In a small way, however, that "hands off" approach may be changing. As indicated by the landmark agreement between UHC and Laboratory Corp. of America, as well as the initial reaction of the managed care community to that deal, the laboratory is no longer entirely an afterthought.
"Managed care companies are increasingly aware that they are being billed by some hospitals at the Medicare fee schedule rates, which have no basis in cost, and they want to fix that," says Rodney W. Forsman, administrative director of the Mayo Clinic. "Many payers recognize that patient and physician satisfaction, as well as continuity of care, are important components of laboratory services, but they are increasingly unwilling to be hit with leakage that causes them to pay these excessive reimbursement rates."
It got vicious
Managed care's relationship with the clinical laboratory is a story of cycles and pricing power. In the '90s, managed care held the upper hand, forcing many labs to accept extremely low rates in their capitated contracts. Young recalled some managed care organizations forcing 40 cents per member per month on laboratories.
"Things were vicious," says Paul Knoll, former senior consultant at Chi Solutions. "It was all about 'low bids, low cap rates.' Labs entered into these agreements thinking that 'OK, these managed care contracts will be my loss leaders, but I can make it up through pull-through work.'"
(By pull-through work, Knoll means lab specimens that can be billed to other insurance companies, patients, or physicians and collected on.)
As revenue systems and business intelligence got better in the laboratories, however, they learned that this pull-through theory wasn't necessarily true. Once that happened, many laboratories refused to subsidize managed care with what they viewed as unfair contracts. Most important, the two largest managed care suppliers — Quest Diagnostics and LabCorp — joined the rest of the industry to demand better rates. With no option but to increase rates, managed care was forced to make financial concessions on laboratory contracts and to wait for the tide to turn once again.

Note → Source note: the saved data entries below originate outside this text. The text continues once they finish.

-- ==== Sys2Proof/Machine/Flags.lean ====
section
/-! DEFINITION. Every flag computation: carry, borrow, lost bits, the compares (R74, R201 to R208, R274), the loss-fraction
classifier and its combination (R250 to R254) and the rounding decision (R255). -/

namespace Sys2Proof.Machine

/-! ### Wide-integer flags -/

/-- Carry out of bit W-1 (R201). -/
def carryOut (w a b : Nat) : Bool := decide (2 ^ w ≤ a + b)

/-- Borrow (R202). -/
def borrow (a b : Nat) : Bool := decide (a < b)

/-- The difference modulo 2^W (R202). -/
def subWrap (w a b : Nat) : Nat := (((a : Int) - (b : Int)) % ((2 ^ w : Nat) : Int)).toNat

/-- The unbounded left shift of R204. The amount is cut at W: from there on no bit stays below bit W, and a set bit is lost
exactly when the value is not 0, so neither result of R204 changes (log 8). -/
def shiftedLeft (w v n : Nat) : Nat := v <<< (min n w)

/-- The W bits that stay after a left shift (R204). -/
def shlValue (w v n : Nat) : Nat := shiftedLeft w v n % 2 ^ w

/-- A nonzero bit was shifted out (R204). -/
def shlCarry (w v n : Nat) : Bool := shiftedLeft w v n >>> w != 0

/-- CMP for unsigned operands (R208). -/
def compareNat (a b : Nat) : CmpFlag := if a = b then .equal else if a < b then .less else .greater

/-- CMP for signed operands (R274). -/
def compareInt (a b : Int) : CmpFlag := if a = b then .equal else if a < b then .less else .greater

/-- msb(v) of R10, for v > 0. -/
def msb (v : Nat) : Nat := Nat.log2 v

/-- clz_W(v) of R10. -/
def clz (w v : Nat) : Nat := if v = 0 then w else w - 1 - msb v

/-! ### Loss fractions -/

/-- `classify(v, n)` exactly as R251 writes it. -/
def classifyExact (v n : Nat) : LossFraction :=
  if n = 0 then .exactlyZero
  else
    let r := v % 2 ^ n
    let h := 2 ^ (n - 1)
    if r = 0 then .exactlyZero
    else if r < h then .lessThanHalf
    else if r = h then .exactlyHalf
    else .moreThanHalf

/-- `classify(v, n)`: R251 with the clamp that R252 allows, two bits above the leading bit of v. `classify_eq_exact` (Laws)
proves it equal to R251 for every v and n; it never computes a power beyond the value's own size (log 8). -/
def classify (v n : Nat) : LossFraction := classifyExact v (min n (msb v + 2))

/-- `combine(more, less)` (R253). -/
def combine (more less : LossFraction) : LossFraction :=
  if less = .exactlyZero then more
  else
    match more with
    | .exactlyZero => .lessThanHalf
    | .lessThanHalf => .lessThanHalf
    | .exactlyHalf => .moreThanHalf
    | .moreThanHalf => .moreThanHalf

/-- `round_up(mode, s, lf, lsb)` (R255). -/
def roundUp (mode : RoundingMode) (sign : Bool) (lf : LossFraction) (lsb : Bool) : Bool :=
  if lf = .exactlyZero then false
  else
    match mode with
    | .nearestTiesToEven => decide (lf = .moreThanHalf) || (decide (lf = .exactlyHalf) && lsb)
    | .towardZero => false
    | .towardPositive => !sign
    | .towardNegative => sign

end Sys2Proof.Machine
end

As one could expect, the battle for those large managed care contracts was fierce, even during those years when the laboratory industry as a whole demanded more power at the bargaining table. A number of the largest managed care contracts switched hands between LabCorp and Quest during the last decade. And while LabCorp and Quest were able, for a time, to avoid giving in to extreme managed care demands, many industry experts suspected that it was only a matter of time before one of the companies blinked.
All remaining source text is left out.